**Directions**
Look for the word "bankReq" in the entries and copy every line where it shows up.

Collected data entries:
-- ==== Sys2Proof/Machine/RegWrite.lean ====
section
/-! DEFINITION. What a write does to a register by the types of its fields (R6, R28 to R31) and to a table window (R23 to R27, R46),
with what the owners of the entries do then (R109, R126, R138, R139, R149). -/

namespace Sys2Proof.Machine

/-! ### Fields by type -/

/-- The engine whose running refuses an RW-H write to a register at address a (R6). -/
def hOwner (a : Nat) : Nat :=
  let o := shadowOwner a
  if o < 12 then o else if o < 16 then feOwner (o - 12) else 11

/-- A shadow put in the place of its register; a later write replaces it (R6). -/
def shadowIns (l : List (Fld × Nat)) (f : Fld) (v : Nat) : List (Fld × Nat) :=
  l.filter (fun s => decide (s.1.key < f.key)) ++ [(f, v)] ++ l.filter (fun s => decide (f.key < s.1.key))

/-- One field of a register written with v, a bit field of its width. -/
def Block.putField (b : Block) (refused : Bool) (f : Fld) (v : Nat) : Block :=
  match f.ty with
  | .rwL => b.set f v
  | .rwH => if refused then b else b.set f v
  | .rwB => { b with shadows := shadowIns b.shadows f v }
  | .w1c => b.set f (b.get f &&& (v ^^^ (2 ^ f.width - 1)))
  | .ro => b
  | .wo => b
  | .tal => b
  | .fus => b

/-- A write of v to a register by the types of its fields: an RW-H write to a running engine and a write to a tally leave a NOTE
record; shadows that nothing holds up take effect at once (R29). -/
def Block.storeReg (b : Block) (road : Road) (d : RegDesc) (v : Nat) : Block :=
  let has (t : RegType) : Bool := d.fields.any (fun f => f.ty == t)
  let refused := has .rwH && b.busyH (hOwner d.addr)
  let b := if refused || has .tal then b.noteWrite road d.addr v else b
  let b := d.fields.foldl (fun b f => b.putField refused f (v / 2 ^ f.lo % 2 ^ f.width)) b
  if has .rwB then b.settleShadows (shadowOwner d.addr) else b

/-! ### Registers of the block with a rule of their own -/

/-- _ENG_CTRL written (R13, R14, R30). -/
def Block.engCtrlWrite (fu : Fuses) (b : Block) (e v : Nat) : Block :=
  let b := if bitOf v 3 then b.clearSet (.lanes (Fin.ofNat 12 e)) else b
  let b := b.setB (F.ENG_CTRL.CNT_FREEZE e) (bitOf v 2)
  let b := if b.hold e == bitOf v 1 then b else b.holdWrite e (bitOf v 1)
  if b.on (F.ENG_CTRL.STOP e) == bitOf v 0 then b else b.stopWrite fu e (bitOf v 0)

/-- A counter selector written: the selection first, then CLEAR of the set it names. -/
def Block.selWrite (b : Block) (road : Road) (d : RegDesc) (v : Nat) : Block :=
  let b := b.storeReg road d v
  if bitOf v 9 then (match b.selected d.addr with | some c => b.clearSet c | none => b) else b

/-- LMx_BH_CTRL written (R132): EN beside the other link MAC's EN is ignored, with CONFLICT and a NOTE record; between two EN of
one start LM-6G's wins. -/
def Block.bhWrite (b : Block) (road : Road) (d : RegDesc) (r v : Nat) : Block :=
  if b.busyH (lmEngine r) then b.noteWrite road d.addr v
  else
    let b := (b.storeReg road d v).set (F.LM_BH_STATUS.CONFLICT r) 0
    let q := 1 - r
    if !(b.on (F.LM_BH_CTRL.EN r) && b.bhOn q) || decide (2 ≤ r) then b
    else if r = 0 && !b.ost.started then (b.set (F.LM_BH_STATUS.CONFLICT q) 1).noteWrite road (R.LM_BH_CTRL q) (b.word (R.LM_BH_CTRL q))
    else (b.set (F.LM_BH_STATUS.CONFLICT r) 1).noteWrite road d.addr v

/-- LOCK_MBACK written (R320): EN is not applied to an area that does not fit. -/
def Block.mbackWrite (b : Block) (road : Road) (d : RegDesc) (v : Nat) : Block :=
  if b.busyH 2 then b.noteWrite road d.addr v
  else
    let b := b.storeReg road d v
    if b.on F.LOCK_MBACK.EN && !b.mbackFits b.backBase then (b.set F.LOCK_MBACK.EN 0).noteWrite road d.addr v else b

/-- CLERK_LEDGER_CFG written (R341, R342). -/
def Block.ledgerCfg (b : Block) (road : Road) (v : Nat) : Block :=
  let en := bitOf v 31
  let n := v % 32
  if b.on F.CLERK_LEDGER_CFG.EN then
    if en then (if n = b.get F.CLERK_LEDGER_CFG.SIZE_LOG2 then b else b.noteWrite road R.CLERK_LEDGER_CFG v)
    else
      let b := (b.set F.CLERK_LEDGER_CFG.EN 0).set F.CLERK_LEDGER_CFG.SIZE_LOG2 n
      { b with clerk := { b.clerk with waiting := 0, msixSince := 0, msixFirst := 0, msixUrgent := false } }
  else
    let b := b.set F.CLERK_LEDGER_CFG.SIZE_LOG2 n
    if en then ((b.set F.CLERK_LEDGER_CFG.EN 1).set F.CLERK_LEDGER_HEAD.HEAD 0).set F.CLERK_LEDGER_TAIL.TAIL 0 else b

/-- CLERK_LEDGER_TAIL written (R342): neither behind TAIL nor ahead of HEAD. Space in the ring feeds what waits (R343). -/
def Block.ledgerTail (b : Block) (road : Road) (v : Nat) : Block :=
  let t := v % 2 ^ 17
  let tail := b.get F.CLERK_LEDGER_TAIL.TAIL
  if b.ledgerUsed < (t + 2 ^ 17 - tail) % 2 ^ 17 then b.noteWrite road R.CLERK_LEDGER_TAIL v
  else (b.set F.CLERK_LEDGER_TAIL.TAIL t).feedAll

/-- HOST_TXn_CTRL or HOST_RXn_CTRL written (R335, R338): setting EN starts the ring from index 0 and ends its stop. -/
def Block.ringCtrl (b : Block) (q v : Nat) : Block :=
  let was := b.on (F.HOST_RING_CTRL.EN q)
  let b := (b.setB (F.HOST_RING_CTRL.EN q) (bitOf v 31)).set (F.HOST_RING_CTRL.SIZE_LOG2 q) v
  if bitOf v 31 && !was then
    let f := if q < 8 then F.HOST_STATUS.TX_STOPPED else F.HOST_STATUS.RX_STOPPED
    ((b.set (F.HOST_RING_PROD.PROD q) 0).set (F.HOST_RING_CONS.CONS q) 0).set f (setBit (b.get f) (q % 8) false)
  else b

/-- HOST_TXn_BASE or HOST_RXn_BASE written: ignored with a NOTE record while EN is 1. -/
def Block.ringBaseWrite (b : Block) (road : Road) (q : Nat) (d : RegDesc) (v : Nat) : Block :=
  if b.on (F.HOST_RING_CTRL.EN q) then b.noteWrite road d.addr v else b.storeReg road d v

/-- WATCH_BATT written: HALT_MV 0 lifts the LOWBAT ceiling (R396). -/
def Block.battWrite (b : Block) (road : Road) (d : RegDesc) (v : Nat) : Block :=
  let b := b.storeReg road d v
  if b.get F.WATCH_BATT.HALT_MV = 0 then b.liftLowbat else b

/-- The registers of the block whose write is more than a store: none for any other. The writes that reach fuses or the Assay die
are in Bus.lean. -/
def Block.regRule (fu : Fuses) (b : Block) (road : Road) (d : RegDesc) (v : Nat) : Option Block :=
  let a := d.addr
  let off := a % 0x100000
  if (b.selected a).isSome then some (b.selWrite road d v)
  else match blockEngine (a / 0x100000), off with
  | some e, 0x004 => some (b.engCtrlWrite fu e v)
  | some e, 0x018 => some (b.bankReq e v)
  | _, _ =>
    if a = R.TOP_ENG_GATE then some (b.gateWrite fu v)
    else if a = R.TOP_ENG_RESET then some (b.engResets (v % 2 ^ 12))
    else if a = R.TOP_SECT_RESET then some (b.sectResets (v % 2 ^ 6))
    else if a = R.TOP_DEV_RESET then some (b.devReset fu road v)
    else if a = R.PHY_BANK_REQ then some (b.bankReq 12 v)
    else if a = R.RFC_BANK_REQ then some (b.bankReq 13 v)
    else if a = R.LM_BH_CTRL 0 then some (b.bhWrite road d 0 v)
    else if a = R.LM_BH_CTRL 1 then some (b.bhWrite road d 1 v)
    else if a = R.POST_TCMD then some (b.tcmdWrite road (v / 2 ^ 28) (v % 2 ^ 17))
    else if a = R.RFC_IMGCAP then some (b.imgcapWrite road v)
    else if a = R.RFC_CHAIN_REVIVE then some (b.revive v)
    else if a = R.CART_L2CMD then some (b.l2Cmd (v / 2 ^ 28))
    else if a = R.CART_TIME_ADJ then some (b.timeStepBy (signedOf 32 v))
    else if a = R.LOCK_KCMD then some (b.keyCommand fu road v)
    else if a = R.LOCK_MBACK then some (b.mbackWrite road d v)
    else if a = R.CLERK_LEDGER_BASE_LO ∨ a = R.CLERK_LEDGER_BASE_HI then
      some (if b.on F.CLERK_LEDGER_CFG.EN then b.noteWrite road a v else b.storeReg road d v)
    else if a = R.CLERK_LEDGER_CFG then some (b.ledgerCfg road v)
    else if a = R.CLERK_LEDGER_TAIL then some (b.ledgerTail road v)
    else if a = R.CLERK_LEDGER_STATUS then
      some (if bitOf v 31 then (b.set F.CLERK_LEDGER_STATUS.OVERFLOW 0).set F.CLERK_LEDGER_STATUS.DROPPED 0 else b)
    else if a = R.CLERK_DONE then some (b.serveDone (bitsOf v 12 8) (v % 256))
    else if a = R.CLERK_ERR_ACK then some (b.errAckWrite v)
    else if a / 0x100000 = 19 ∧ 0x100 ≤ off ∧ off < 0x300 then
      (let q := (off - 0x100) / 0x20
       match off % 0x20 with
       | 0x08 => some (b.ringCtrl q v)
       | 0x00 => some (b.ringBaseWrite road q d v)
       | 0x04 => some (b.ringBaseWrite road q d v)
       | _ => none)
    else if a = R.CLK_XMODE then some (b.storeReg road d (v &&& 0x085))
    else if a = R.WATCH_GAIT_REQ then some (b.gaitReqWrite road v)
    else if a = R.WATCH_WAKE_EN then
      some ((b.set F.WATCH_WAKE_EN.WAKE (v % 256 ||| 0xE1)).set F.WATCH_WAKE_EN.RISE (v / 2 ^ 16 % 64))
    else if a = R.WATCH_TIMER_LO then some (b.updWatch (fun w => { w with timerLo := v }))
    else if a = R.WATCH_TIMER_HI then some ((b.set F.WATCH_TIMER_LO.TIME b.watch.timerLo).set F.WATCH_TIMER_HI.TIME v)
    else if a = R.WATCH_BATT then some (b.battWrite road d v)
    else if a = R.SEC_DBG_CTRL then some (b.dbgCtrlWrite road v)
    else if a = R.SEC_ZEROISE then some (b.zeroiseWrite fu v)
    else if a = R.FLASH_TALLY_DATA then some (b.tallyRoad road (b.get F.FLASH_TALLY_IDX.ID) v)
    else if a = R.PIN_GPIO_OE ∨ a = R.PIN_GPIO_OUT then
      (let b := b.storeReg road d v
       some (if b.gpioOn then b.gpioLevels (b.gpioDriven (b.get F.PIN_GPIO_IN.IN)) else b))
    else none

/-- A write of v to register d of the block. -/
def Block.regWrite (fu : Fuses) (b : Block) (road : Road) (d : RegDesc) (v : Nat) : Block :=
  match b.regRule fu road d v with
  | some b' => b'
  | none => b.storeReg road d v

/-! ### Table windows -/

/-- Bytes written into a table: into the inactive bank or both banks of a banked one, into the steward-owned bytes of a live one
(R25, R26, R46). -/
def Block.tableBytes (b : Block) (t : TableDesc) (both : Bool) (a : Nat) (bs : List Byte) : Block :=
  match t.kind with
  | .banked n =>
    if both then (b.setTabBytes a bs).setTabBytes (a + bankOff 1) bs
    else b.setTabBytes (a + bankOff (1 - b.active t.owner n)) bs
  | .live =>
    (List.range bs.length).foldl (fun b i =>
      let o := (a + i - t.base) % t.stride
      if t.hw.any (fun h => decide (h.1 ≤ o ∧ o < h.1 + h.2)) then b else b.setTabBytes (a + i) [nth bs i 0]) b

/-- The link MAC window that holds address a. -/
def winRadio (a : Nat) : Nat := (0x2CFFFFF - a) / 0x100000

/-- A TWT entry whose NEXT_WAKE is already past starts at the next multiple of INTERVAL after it (R126). -/
def Block.twtWritten (b : Block) (r i : Nat) : Block :=
  let a := lmWin r + 0x12000 + 32 * i
  let next := b.tab (a + 0x10) 8
  let step := b.tab (a + 8) 4
  let now := (b.lmAt r).tsf
  if bitOf (b.tab a 2) 15 && decide (next < now) && step != 0 then
    b.setTab (a + 0x10) 8 (next + ceilDiv (now - next) step * step)
  else b

/-- A multi-link record set VALID (R138). -/
def Block.mlWritten (b : Block) (i : Nat) (was : Bool) : Block :=
  let a := mlAddr i
  if bitOf (b.tab a 2) 15 && !was then
    (((b.setTab (a + 0xC) 1 (bitsOf (b.tab (a + 3) 1) 2 1)).setTab (a + 0xD) 1 0).setTab (a + 0x10) 6 0).setTab (a + 0x18) 8 0
  else b

/-- A station without ML is valid in more than one link MAC (R139). -/
def Block.twoLinks (b : Block) (sta : Nat) : Bool :=
  b.drovValid sta && !bitOf (b.drovCtrl sta) 6 &&
    decide (2 ≤ ([0, 1, 2].filter (fun r => b.staValid r sta)).length)

/-- The NOTE record of R139 when a write brings that about. -/
def Block.linksNoted (b : Block) (before : Block) (sta : Nat) : Block :=
  if b.twoLinks sta && !before.twoLinks sta then b.note 4 0 (bytesLE 2 sta) else b

/-- A frame belongs to a committed plan. -/
def Block.inCommitted (b : Block) (f : QFrame) : Bool :=
  b.drov.plans.any (fun p => p.committed && p.users.any (fun u => u.frames.contains f.id))

/-- Drover's entry of a station written (R148, R149): VALID set clears the hardware's fields (DESIGN CHOICE, log entry 37), VALID
cleared drops every queued frame outside a committed plan. -/
def Block.drovWritten (b : Block) (sta : Nat) (was : Bool) : Block :=
  let now := b.drovValid sta
  if now && !was then
    let b := [0, 1, 2, 3].foldl (fun b ac => b.bookAdd sta ac (-(b.deficit sta ac))) b
    let b := (b.setTab (drovSta sta + 0x14) 44 0).setTab (drovSta sta + 0x3C) 2 0xFFFF
    b.updDrov (fun d => { d with seen := d.seen.filter (fun k => k / 4 != sta) })
  else if was && !now then
    [0, 1, 2, 3].foldl (fun b ac => b.purgeQueue (4 * sta + ac) (fun f => !b.inCommitted f)) b
  else b

/-- What the owner does with entry i of table t, bytes lo to hi of which have been written, before being the block as it was. -/
def Block.entryWritten (b : Block) (before : Block) (t : TableDesc) (i lo hi : Nat) : Block :=
  if t.base = 0x2D00000 then b.mlWritten i (bitOf (before.tab (mlAddr i) 2) 15)
  else if t.base = 0x2800000 then (b.drovWritten i (before.drovValid i)).linksNoted before i
  else if 5 ≤ t.owner ∧ t.owner ≤ 7 then
    let r := winRadio t.base
    if t.base = lmWin r + 0x40000 then b.agrWritten r i (bitOf (before.tab (agrAddr r i) 2) 15)
    else if t.base = lmWin r + 0x12000 then (if lo < 4 ∨ (lo ≤ 0x17 ∧ 0x10 ≤ hi) then b.twtWritten r i else b)
    else if t.base = lmWin r + 0x20000 then b.linksNoted before i
    else b
  else b

/-- Bytes written into a table, and what its owner does with the entries they touch. -/
def Block.tableWrite (b : Block) (t : TableDesc) (both : Bool) (a : Nat) (bs : List Byte) : Block :=
  let b' := b.tableBytes t both a bs
  if bs.isEmpty then b
  else
    let first := (a - t.base) / t.stride
    let last := (a + bs.length - 1 - t.base) / t.stride
    (List.range (last + 1 - first)).foldl (fun c k =>
      let i := first + k
      let e := t.base + t.stride * i
      c.entryWritten b t i (a - e) (min (t.stride - 1) (a + bs.length - 1 - e))) b'

/-- A dword written to the key staging buffer (R309). -/
def Block.stageKey (b : Block) (o v : Nat) : Block :=
  b.updLock (fun l => { l with
    staged := true
    staging := (List.range 4).foldl (fun m i => put m (o + i) (v / 2 ^ (8 * i) % 256) 0) l.staging })

/-- A dword written to a table window (R23 to R27). -/
def Block.windowWrite (b : Block) (road : Road) (a v : Nat) : Block :=
  match windowOwner a with
  | none => b
  | some o =>
    if !b.windowOpen o then b.noteWrite road a v
    else match tableAt a with
    | some t =>
      let pend := match t.kind with | .banked n => (b.bankOp t.owner n).isSome | .live => false
      if pend then b.noteWrite road a v else b.tableWrite t false a (bytesLE 4 v)
    | none =>
      if recBuf ≤ a ∧ a < recBuf + 256 then b.setTabBytes a (bytesLE 4 v)
      else if 0x3000000 ≤ a ∧ a < 0x3000020 then b.stageKey (a - 0x3000000) v
      else b

end Sys2Proof.Machine
end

**Output of the task**
  | some e, 0x018 => some (b.bankReq e v)
    else if a = R.PHY_BANK_REQ then some (b.bankReq 12 v)
    else if a = R.RFC_BANK_REQ then some (b.bankReq 13 v)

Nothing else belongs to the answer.